Fourth: the platforms themselves, meaning Anthropic, OpenAI, Google, and their peers, have a responsibility they are not currently meeting. Feature releases aimed at developers and sophisticated users are accompanied by extensive documentation. Feature releases that would change how ordinary users approach their work, such as persistent memory, project context, and agent capabilities, are announced through blog posts read primarily by people already tracking the space. The duty to inform users of capability changes in plain language, oriented to common professional use cases, is not being fulfilled.
What already exists
The research base for the productivity and skills arguments is documented in this site’s archive. IDC projects $5.5 trillion in losses from IT and AI skills gaps by 2026, documented in IDC’s 2024 IT skilling report (the figure covers the broader IT skills shortage; AI is the top in-demand skill category within it). The OECD/EC framework, the most complete current definition of AI literacy, is summarised at OECD AI Literacy Framework. The Harvard Business School finding that AI training without agency produces anxiety rather than capability is documented at Harvard: AI Training, Workplace Anxiety.
What does not yet exist in this archive, and what I intend to document, is a systematic account of the gap between current AI capability ceilings and the average usage level of the professional workforce. That gap is the next research priority for this site.
What you can do
If you are a knowledge worker who uses AI only in a single chat interface: you are using a fraction of what is available to you at no additional cost. The most useful next step is not a course. It is one hour spent finding out what the platform you already use can do, specifically whether it supports persistent memory, project context, file uploads, or automated workflows. Most people who find out are surprised by the answer.

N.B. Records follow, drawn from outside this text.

/-- The tokens of the rest of a line (R151): a quoted string is one token; none where a string is broken. -/
def tokens : TokAt → List Char → Option (List (List Char))
  | .gap, [] => some []
  | .after, [] => some []
  | .word acc, [] => some [acc.reverse]
  | .str _, [] => none
  | .gap, c :: cs => if isBlank c then tokens .gap cs else if c = '"' then tokens (.str [c]) cs else tokens (.word [c]) cs
  | .after, c :: cs => if isBlank c then tokens .gap cs else none
  | .word acc, c :: cs =>
    if isBlank c then (tokens .gap cs).map (acc.reverse :: ·) else if c = '"' then none else tokens (.word (c :: acc)) cs
  | .str acc, c :: cs => if c = '"' then (tokens .after cs).map ((c :: acc).reverse :: ·) else tokens (.str (c :: acc)) cs

/-! ## Actions and their arguments -/

/-- A number that the table of an action counts from 0, as a natural number; a negative one stands for one beyond every
range. -/
def beyond (v : Int) : Nat := if v < 0 then 2 ^ 32 else v.toNat

/-- The arguments of an action as integers. -/
def ints (args : List (List Char)) : Option (List Int) := args.mapM intForm

/-- A digest algorithm (R540). -/
def algForm (cs : List Char) : Option DigAlg :=
  match enumForm ["SHA256", "SHA384", "HMAC256", "HMAC384"] cs with
  | some 0 => some .sha256
  | some 1 => some .sha384
  | some 2 => some .hmac256
  | some 3 => some .hmac384
  | _ => none

/-- Whether an algorithm names a key slot. -/
def DigAlg.keyed : DigAlg → Bool
  | .sha256 => false | .sha384 => false | .hmac256 => true | .hmac384 => true

/-- A curve (R544). -/
def curveForm (cs : List Char) : Option Curve :=
  match enumForm ["P256", "P384"] cs with
  | some 0 => some .p256
  | some 1 => some .p384
  | _ => none

/-- A region of `DO mem.rekey` (R484). -/
def regionForm (cs : List Char) : Option Region :=
  match enumForm ["PROT", "CAPT", "WORK"] cs with
  | some 0 => some .prot
  | some 1 => some .capt
  | some 2 => some .work
  | _ => none

/-- A head and a slot of `DO dome.dig.table`. -/
def headForm (cs : List Char) : Option Nat := enumForm ["a", "b"] cs

/-- A login or restart response: 16 hex digits in either case, with or without the hyphens of the challenge (R172). -/
def responseForm (cs : List Char) : Option Nat :=
  let ds := cs.filter fun c => decide (c ≠ '-')
  let grouped := decide (cs.length = 19 ∧ cs[4]? = some '-' ∧ cs[9]? = some '-' ∧ cs[14]? = some '-')
  if ds.length = 16 ∧ (cs.length = 16 ∨ grouped = true) then digitsVal 16 hexVal 0 ds else none

/-- Two optional integers after an action's own. -/
def outPair : List Int → Option (Option (Int × Int))
  | [] => some none
  | [a, b] => some (some (a, b))
  | _ => none

/-- An action with an algorithm, a key slot for a keyed one, and integers. -/
def algArgs (args : List (List Char)) : Option (DigAlg × Option Nat × List Int) :=
  match args with
  | a :: rest =>
    match algForm a, ints rest with
    | some alg, some vs =>
      if alg.keyed then
        match vs with
        | k :: vs => some (alg, some (beyond k), vs)
        | [] => none
      else some (alg, none, vs)
    | _, _ => none
  | [] => none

If you work in learning and development or HR: the training programme you designed in 2024 needs revision. The correct revision cycle for AI training content in the current environment is every six months, not every two to three years. The measure of success is not completion. It is whether employees are aware of and using capabilities that were not available when they were last trained.
If you work in IT security or corporate governance: a blanket vetting queue is not a neutral position. Every month a useful tool spends in review is a month employees find workarounds, which produces exactly the shadow-IT risk the vetting process is meant to prevent. A faster, tiered review process, distinguishing between tools that handle sensitive data and tools that do not, would serve the organisation better than a single slow queue. Separately: if your organisation’s AI provider cannot give you a clear, contractual answer on data training, that is a reasonable reason to escalate, and a reasonable thing to ask your provider to resolve.
If you build AI products: plain-language explanation of capability changes, written for the non-technical professional user and oriented to common tasks, is a product responsibility. Release notes written for developers are not a substitute. The people who would benefit most from knowing what has changed are precisely the people who are not reading your API documentation.
The usage gap will not close by itself. The capability distance between the basic user and the advanced user increases every time a platform ships a feature that one group knows how to use and the other group does not know exists.